[Saved entries]
=== Section Start ===

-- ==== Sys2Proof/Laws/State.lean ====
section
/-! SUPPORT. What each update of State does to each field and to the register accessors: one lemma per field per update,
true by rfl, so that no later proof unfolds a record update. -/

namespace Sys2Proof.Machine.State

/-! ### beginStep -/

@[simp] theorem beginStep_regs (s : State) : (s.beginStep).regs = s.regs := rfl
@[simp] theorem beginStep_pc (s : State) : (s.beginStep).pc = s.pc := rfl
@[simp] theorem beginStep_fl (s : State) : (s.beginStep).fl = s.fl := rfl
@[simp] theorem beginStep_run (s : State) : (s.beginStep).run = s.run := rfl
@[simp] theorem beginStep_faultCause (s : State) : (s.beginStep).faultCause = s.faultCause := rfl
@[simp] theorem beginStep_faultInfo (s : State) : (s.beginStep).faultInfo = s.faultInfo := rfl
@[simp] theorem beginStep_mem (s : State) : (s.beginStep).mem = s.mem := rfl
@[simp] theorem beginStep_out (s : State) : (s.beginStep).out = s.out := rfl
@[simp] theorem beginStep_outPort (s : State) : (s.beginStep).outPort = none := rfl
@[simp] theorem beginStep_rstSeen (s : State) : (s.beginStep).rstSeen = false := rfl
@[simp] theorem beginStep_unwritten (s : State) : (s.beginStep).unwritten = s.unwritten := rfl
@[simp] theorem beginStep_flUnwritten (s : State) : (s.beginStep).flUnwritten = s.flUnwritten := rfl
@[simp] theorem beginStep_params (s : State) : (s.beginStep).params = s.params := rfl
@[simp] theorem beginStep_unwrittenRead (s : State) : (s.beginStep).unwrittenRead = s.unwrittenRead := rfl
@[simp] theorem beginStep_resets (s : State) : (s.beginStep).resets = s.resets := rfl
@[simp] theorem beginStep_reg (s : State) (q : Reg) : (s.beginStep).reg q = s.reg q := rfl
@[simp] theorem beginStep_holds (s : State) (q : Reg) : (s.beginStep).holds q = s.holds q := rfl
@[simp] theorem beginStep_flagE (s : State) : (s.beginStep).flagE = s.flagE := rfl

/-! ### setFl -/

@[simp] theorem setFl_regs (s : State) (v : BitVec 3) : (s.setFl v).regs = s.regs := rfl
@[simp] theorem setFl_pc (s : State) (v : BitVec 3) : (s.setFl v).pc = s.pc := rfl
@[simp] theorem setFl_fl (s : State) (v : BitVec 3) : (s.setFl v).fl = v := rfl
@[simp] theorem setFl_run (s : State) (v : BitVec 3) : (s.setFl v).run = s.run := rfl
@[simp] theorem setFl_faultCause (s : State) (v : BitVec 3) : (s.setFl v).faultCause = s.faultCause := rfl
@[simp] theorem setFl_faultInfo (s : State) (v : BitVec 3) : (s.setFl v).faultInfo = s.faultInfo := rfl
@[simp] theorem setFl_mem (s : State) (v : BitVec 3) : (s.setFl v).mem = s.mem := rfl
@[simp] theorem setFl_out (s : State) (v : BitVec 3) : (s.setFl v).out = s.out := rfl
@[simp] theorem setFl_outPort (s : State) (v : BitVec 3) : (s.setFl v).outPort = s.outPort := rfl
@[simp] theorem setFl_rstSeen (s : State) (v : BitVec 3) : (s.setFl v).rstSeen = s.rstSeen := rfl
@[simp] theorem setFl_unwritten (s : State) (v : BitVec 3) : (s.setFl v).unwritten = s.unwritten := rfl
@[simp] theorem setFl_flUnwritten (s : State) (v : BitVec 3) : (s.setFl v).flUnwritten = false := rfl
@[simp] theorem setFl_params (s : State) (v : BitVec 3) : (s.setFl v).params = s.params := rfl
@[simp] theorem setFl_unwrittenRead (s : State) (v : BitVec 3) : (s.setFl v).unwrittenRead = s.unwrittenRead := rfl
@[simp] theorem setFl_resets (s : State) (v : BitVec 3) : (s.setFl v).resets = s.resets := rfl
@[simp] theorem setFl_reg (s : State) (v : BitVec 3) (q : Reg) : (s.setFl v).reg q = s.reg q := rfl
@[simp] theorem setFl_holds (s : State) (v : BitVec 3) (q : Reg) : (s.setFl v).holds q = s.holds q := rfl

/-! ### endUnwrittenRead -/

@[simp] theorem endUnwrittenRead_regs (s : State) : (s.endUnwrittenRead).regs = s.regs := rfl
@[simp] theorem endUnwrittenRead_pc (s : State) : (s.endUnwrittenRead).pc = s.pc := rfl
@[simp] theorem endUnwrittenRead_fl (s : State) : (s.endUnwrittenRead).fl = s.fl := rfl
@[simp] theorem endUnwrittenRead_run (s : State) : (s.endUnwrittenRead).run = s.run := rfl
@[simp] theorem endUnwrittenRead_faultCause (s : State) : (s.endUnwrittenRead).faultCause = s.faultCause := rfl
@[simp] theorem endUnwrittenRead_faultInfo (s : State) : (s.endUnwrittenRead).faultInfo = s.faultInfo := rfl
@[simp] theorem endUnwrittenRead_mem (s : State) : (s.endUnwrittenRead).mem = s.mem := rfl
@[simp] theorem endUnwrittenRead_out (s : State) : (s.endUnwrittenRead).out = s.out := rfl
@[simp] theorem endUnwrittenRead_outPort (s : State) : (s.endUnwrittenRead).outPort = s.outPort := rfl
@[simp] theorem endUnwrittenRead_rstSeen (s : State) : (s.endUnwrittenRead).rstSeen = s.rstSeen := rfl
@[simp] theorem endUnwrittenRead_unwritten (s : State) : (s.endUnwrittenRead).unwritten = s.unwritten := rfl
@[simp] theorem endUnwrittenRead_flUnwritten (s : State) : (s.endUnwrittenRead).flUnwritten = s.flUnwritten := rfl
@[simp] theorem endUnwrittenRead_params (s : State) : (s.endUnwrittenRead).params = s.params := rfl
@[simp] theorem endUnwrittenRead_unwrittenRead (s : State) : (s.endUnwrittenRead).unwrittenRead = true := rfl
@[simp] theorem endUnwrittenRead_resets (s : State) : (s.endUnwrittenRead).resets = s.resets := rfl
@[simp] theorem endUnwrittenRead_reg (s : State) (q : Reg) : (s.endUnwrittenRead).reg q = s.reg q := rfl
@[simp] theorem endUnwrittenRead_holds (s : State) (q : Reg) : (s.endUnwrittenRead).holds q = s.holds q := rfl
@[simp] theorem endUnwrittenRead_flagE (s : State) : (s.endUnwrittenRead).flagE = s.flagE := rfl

=== Section End ===

**WORK REQUIRED:**
In the records above, find each line that holds the word "rstSeen"; copy all such lines.

**SOLUTION TO THE EXERCISE:**
@[simp] theorem beginStep_rstSeen (s : State) : (s.beginStep).rstSeen = false := rfl
@[simp] theorem setFl_rstSeen (s : State) (v : BitVec 3) : (s.setFl v).rstSeen = s.rstSeen := rfl
@[simp] theorem endUnwrittenRead_rstSeen (s : State) : (s.endUnwrittenRead).rstSeen = s.rstSeen := rfl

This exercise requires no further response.